[Saved data entries]
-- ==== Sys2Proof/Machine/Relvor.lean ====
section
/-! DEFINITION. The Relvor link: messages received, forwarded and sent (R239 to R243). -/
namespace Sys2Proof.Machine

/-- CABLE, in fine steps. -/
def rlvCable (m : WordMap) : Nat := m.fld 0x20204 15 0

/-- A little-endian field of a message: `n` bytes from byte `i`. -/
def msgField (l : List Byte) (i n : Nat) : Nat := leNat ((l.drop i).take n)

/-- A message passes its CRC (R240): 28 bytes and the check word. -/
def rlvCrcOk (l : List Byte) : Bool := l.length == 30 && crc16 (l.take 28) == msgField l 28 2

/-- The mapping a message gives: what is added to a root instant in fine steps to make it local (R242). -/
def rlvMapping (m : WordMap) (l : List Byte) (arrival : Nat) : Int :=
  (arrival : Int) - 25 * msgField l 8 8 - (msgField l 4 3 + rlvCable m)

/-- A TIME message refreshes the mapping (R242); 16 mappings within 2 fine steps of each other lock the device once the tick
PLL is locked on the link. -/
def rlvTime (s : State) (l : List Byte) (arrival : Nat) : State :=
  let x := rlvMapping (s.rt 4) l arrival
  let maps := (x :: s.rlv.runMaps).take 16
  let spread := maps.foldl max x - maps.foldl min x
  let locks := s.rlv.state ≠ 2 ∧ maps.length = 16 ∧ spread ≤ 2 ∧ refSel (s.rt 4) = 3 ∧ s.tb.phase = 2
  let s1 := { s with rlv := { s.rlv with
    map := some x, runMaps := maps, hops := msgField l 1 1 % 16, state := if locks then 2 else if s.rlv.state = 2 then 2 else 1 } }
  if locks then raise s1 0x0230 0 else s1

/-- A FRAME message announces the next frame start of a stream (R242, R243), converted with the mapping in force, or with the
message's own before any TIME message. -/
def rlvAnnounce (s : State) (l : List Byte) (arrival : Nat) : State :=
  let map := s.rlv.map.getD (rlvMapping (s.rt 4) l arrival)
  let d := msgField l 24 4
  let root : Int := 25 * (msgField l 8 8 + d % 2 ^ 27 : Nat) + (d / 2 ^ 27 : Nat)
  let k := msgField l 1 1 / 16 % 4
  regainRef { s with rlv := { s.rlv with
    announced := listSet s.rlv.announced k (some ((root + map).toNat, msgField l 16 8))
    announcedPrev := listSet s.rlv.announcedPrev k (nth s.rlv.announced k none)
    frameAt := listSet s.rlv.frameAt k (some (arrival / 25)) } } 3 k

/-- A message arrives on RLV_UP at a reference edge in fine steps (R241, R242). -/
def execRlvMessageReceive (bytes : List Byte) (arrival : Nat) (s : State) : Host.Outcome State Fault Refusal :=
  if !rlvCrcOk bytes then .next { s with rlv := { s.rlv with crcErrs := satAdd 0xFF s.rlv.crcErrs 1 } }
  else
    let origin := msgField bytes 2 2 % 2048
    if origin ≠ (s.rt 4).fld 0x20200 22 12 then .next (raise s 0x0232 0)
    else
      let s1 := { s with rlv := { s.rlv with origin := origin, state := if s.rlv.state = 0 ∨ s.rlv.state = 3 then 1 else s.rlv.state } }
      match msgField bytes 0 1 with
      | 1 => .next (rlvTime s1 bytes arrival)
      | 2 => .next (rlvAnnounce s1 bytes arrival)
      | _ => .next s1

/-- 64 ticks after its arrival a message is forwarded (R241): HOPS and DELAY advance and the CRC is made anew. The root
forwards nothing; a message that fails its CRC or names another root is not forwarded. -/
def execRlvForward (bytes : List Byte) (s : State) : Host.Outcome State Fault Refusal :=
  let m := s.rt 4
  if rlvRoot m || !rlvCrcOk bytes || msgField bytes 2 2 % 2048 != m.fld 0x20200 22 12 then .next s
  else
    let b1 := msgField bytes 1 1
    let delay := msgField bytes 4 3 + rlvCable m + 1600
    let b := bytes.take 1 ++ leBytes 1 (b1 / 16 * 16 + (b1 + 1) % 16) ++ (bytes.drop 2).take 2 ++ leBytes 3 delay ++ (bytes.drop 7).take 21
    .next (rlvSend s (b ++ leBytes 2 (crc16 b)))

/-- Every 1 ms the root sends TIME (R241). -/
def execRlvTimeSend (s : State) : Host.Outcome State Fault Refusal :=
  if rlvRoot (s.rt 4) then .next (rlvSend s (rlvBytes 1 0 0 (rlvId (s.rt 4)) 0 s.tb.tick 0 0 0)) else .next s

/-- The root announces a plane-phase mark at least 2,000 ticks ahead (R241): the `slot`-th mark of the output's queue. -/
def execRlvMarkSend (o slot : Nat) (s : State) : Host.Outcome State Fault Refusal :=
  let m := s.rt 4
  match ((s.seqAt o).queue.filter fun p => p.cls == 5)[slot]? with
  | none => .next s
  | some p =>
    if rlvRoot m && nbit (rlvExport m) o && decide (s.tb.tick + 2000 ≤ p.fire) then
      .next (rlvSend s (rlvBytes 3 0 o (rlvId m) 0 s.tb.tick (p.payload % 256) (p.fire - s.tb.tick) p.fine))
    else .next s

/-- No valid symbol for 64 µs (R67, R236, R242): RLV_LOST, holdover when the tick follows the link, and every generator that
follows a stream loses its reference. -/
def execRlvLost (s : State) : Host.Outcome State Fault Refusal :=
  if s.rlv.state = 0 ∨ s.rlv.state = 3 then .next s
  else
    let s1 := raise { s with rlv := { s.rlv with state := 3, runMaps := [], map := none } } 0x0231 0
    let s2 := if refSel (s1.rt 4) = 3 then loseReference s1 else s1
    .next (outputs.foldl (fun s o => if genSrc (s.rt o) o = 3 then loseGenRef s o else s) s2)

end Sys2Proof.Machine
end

--

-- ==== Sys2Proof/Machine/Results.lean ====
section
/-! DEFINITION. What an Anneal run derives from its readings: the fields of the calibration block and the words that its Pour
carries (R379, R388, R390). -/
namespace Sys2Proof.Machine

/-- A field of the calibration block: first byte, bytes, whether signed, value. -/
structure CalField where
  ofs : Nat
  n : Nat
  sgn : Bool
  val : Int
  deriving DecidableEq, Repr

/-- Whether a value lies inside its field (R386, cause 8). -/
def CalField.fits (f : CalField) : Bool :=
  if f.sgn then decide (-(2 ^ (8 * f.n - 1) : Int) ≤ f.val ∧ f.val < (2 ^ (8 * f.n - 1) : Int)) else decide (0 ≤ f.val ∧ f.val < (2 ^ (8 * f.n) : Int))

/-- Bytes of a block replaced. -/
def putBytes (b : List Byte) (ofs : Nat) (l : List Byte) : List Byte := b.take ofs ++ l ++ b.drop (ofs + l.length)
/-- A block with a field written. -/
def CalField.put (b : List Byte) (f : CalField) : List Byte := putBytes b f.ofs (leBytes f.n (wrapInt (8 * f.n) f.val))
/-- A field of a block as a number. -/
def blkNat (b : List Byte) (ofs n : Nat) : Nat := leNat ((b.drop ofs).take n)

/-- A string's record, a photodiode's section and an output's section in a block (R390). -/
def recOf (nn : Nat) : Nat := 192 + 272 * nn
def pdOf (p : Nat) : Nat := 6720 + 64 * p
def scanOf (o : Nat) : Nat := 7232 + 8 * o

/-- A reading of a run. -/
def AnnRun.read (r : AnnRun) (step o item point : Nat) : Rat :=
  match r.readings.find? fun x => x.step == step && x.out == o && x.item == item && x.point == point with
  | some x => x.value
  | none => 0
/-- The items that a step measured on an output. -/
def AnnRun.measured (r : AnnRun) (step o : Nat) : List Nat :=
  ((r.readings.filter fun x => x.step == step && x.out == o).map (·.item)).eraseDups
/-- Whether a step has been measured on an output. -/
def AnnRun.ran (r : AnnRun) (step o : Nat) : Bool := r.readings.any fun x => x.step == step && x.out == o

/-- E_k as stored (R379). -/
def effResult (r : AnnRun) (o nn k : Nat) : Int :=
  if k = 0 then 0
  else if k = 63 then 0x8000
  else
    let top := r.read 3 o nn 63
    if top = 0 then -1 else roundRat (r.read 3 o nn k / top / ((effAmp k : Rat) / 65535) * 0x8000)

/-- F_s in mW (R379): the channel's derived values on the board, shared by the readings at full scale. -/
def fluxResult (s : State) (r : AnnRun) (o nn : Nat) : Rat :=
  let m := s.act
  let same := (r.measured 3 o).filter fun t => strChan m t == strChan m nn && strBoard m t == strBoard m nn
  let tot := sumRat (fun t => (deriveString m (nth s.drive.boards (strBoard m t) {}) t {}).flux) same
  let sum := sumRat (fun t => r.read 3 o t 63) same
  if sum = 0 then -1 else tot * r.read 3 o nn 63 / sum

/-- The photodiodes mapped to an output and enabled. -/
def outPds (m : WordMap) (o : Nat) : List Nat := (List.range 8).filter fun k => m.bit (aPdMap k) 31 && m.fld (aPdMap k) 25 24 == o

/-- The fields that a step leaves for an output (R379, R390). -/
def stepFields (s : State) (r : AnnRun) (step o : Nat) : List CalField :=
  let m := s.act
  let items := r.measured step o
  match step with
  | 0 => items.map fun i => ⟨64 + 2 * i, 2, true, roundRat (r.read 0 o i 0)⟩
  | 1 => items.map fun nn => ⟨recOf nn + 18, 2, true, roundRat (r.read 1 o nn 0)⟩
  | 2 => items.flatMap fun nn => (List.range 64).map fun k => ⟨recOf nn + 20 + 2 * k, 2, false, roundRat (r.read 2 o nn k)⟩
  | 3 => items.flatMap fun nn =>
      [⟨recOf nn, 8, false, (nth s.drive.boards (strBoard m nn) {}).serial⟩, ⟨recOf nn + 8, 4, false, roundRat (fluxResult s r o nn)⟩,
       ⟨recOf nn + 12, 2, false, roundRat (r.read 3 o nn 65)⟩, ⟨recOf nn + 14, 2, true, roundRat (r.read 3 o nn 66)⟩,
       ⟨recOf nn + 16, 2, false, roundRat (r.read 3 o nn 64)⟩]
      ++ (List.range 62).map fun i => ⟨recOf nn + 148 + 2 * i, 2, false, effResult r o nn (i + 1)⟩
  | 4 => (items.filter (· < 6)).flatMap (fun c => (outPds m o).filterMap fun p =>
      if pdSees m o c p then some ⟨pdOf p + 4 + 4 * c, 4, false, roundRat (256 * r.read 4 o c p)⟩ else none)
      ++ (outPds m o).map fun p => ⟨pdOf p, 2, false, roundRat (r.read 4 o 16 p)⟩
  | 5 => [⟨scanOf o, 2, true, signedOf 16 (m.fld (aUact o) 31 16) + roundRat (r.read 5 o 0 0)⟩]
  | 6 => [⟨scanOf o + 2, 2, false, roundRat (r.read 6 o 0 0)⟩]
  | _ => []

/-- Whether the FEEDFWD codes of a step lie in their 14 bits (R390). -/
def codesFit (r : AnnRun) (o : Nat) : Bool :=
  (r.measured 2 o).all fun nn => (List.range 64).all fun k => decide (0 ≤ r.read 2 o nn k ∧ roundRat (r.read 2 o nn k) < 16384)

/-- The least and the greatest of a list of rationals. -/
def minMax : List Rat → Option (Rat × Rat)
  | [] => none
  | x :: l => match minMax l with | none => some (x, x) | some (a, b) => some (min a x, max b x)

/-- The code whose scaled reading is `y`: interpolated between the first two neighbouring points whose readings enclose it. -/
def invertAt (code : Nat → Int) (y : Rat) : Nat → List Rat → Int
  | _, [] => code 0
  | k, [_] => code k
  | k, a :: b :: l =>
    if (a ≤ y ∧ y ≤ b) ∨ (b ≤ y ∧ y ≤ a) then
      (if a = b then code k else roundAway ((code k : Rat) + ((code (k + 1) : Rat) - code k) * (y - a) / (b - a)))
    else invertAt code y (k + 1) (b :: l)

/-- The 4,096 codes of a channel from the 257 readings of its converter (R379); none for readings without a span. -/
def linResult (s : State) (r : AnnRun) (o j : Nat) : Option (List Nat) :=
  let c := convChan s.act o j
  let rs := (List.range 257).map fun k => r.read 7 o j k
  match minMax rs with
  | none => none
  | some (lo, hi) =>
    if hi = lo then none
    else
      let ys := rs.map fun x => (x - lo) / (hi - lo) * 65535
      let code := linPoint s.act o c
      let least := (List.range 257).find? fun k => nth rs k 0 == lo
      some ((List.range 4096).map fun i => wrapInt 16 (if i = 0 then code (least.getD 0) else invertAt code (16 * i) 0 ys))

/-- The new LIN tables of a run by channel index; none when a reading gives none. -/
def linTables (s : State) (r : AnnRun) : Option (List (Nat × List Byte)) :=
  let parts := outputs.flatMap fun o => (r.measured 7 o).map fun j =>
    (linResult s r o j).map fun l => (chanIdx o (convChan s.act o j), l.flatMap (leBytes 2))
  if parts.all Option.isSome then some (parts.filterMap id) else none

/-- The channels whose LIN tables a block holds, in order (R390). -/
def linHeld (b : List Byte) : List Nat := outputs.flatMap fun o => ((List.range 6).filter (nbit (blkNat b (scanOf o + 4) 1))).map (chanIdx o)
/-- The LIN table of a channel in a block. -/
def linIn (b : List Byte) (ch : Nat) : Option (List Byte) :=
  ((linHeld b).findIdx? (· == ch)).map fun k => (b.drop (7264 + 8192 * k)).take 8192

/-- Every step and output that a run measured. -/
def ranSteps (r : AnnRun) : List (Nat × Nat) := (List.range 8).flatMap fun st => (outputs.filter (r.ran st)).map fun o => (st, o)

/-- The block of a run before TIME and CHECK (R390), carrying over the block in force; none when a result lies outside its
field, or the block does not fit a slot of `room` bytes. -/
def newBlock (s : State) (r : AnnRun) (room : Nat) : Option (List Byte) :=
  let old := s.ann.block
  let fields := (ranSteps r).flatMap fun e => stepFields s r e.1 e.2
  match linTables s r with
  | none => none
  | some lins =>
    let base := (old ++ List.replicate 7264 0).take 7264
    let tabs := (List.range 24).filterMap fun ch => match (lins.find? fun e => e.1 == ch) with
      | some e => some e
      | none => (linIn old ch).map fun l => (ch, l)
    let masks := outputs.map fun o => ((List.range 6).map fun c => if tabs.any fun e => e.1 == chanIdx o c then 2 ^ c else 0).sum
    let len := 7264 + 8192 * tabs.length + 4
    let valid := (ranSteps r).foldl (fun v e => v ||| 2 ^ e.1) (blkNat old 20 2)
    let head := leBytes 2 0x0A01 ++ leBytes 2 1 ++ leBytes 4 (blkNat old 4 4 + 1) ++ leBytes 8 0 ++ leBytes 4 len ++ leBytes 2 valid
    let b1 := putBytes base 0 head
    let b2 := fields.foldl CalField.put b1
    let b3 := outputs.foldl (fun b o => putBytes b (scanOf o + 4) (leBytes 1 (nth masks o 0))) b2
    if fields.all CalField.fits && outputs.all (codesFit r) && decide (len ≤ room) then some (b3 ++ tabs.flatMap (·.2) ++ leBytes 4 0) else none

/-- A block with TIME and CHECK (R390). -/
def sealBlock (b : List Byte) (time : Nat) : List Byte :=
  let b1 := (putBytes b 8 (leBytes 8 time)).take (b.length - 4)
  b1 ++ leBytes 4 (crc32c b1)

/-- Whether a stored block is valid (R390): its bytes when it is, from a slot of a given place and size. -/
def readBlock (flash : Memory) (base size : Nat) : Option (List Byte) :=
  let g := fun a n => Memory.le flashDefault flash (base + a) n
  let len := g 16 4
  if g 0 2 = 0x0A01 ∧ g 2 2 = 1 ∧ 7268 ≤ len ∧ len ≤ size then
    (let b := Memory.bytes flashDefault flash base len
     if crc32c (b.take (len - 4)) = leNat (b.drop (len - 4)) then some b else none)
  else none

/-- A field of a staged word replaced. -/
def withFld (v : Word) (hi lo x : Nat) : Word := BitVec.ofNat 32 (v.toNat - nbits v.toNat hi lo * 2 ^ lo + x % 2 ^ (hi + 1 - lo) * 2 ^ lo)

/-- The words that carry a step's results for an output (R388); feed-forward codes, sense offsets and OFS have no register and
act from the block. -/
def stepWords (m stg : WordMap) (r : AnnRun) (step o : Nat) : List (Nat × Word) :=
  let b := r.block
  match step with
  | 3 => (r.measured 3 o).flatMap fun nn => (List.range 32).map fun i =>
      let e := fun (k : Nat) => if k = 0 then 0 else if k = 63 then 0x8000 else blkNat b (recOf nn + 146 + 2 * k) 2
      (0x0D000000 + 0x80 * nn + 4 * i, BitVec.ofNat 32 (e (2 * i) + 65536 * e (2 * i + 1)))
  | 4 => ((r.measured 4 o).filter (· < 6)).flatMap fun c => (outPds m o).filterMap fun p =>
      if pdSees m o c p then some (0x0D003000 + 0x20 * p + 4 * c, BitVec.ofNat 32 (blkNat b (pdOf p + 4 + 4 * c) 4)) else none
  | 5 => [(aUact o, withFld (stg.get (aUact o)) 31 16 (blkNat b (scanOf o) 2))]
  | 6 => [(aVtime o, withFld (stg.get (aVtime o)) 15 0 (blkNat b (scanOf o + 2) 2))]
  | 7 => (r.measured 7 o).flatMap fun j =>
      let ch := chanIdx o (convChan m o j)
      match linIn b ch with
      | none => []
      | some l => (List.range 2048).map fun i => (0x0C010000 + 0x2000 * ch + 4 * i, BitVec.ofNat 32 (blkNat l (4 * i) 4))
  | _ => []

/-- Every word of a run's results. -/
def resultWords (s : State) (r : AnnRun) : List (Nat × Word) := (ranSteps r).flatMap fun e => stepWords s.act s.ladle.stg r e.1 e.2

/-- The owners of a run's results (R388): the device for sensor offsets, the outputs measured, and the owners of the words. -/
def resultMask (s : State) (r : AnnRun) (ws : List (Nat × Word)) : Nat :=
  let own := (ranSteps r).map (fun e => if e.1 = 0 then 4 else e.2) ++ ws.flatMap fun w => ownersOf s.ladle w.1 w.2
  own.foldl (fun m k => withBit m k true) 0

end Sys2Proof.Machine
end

- [What the exercise asks]:
Reproduce the lines of the entries above from the one with "some (lo, hi) =>" to the one with "some ((List.range 4096).map", both included, exactly and without any other line.

- [Answer for the task]:
  | some (lo, hi) =>
    if hi = lo then none
    else
      let ys := rs.map fun x => (x - lo) / (hi - lo) * 65535
      let code := linPoint s.act o c
      let least := (List.range 257).find? fun k => nth rs k 0 == lo
      some ((List.range 4096).map fun i => wrapInt 16 (if i = 0 then code (least.getD 0) else invertAt code (16 * i) 0 ys))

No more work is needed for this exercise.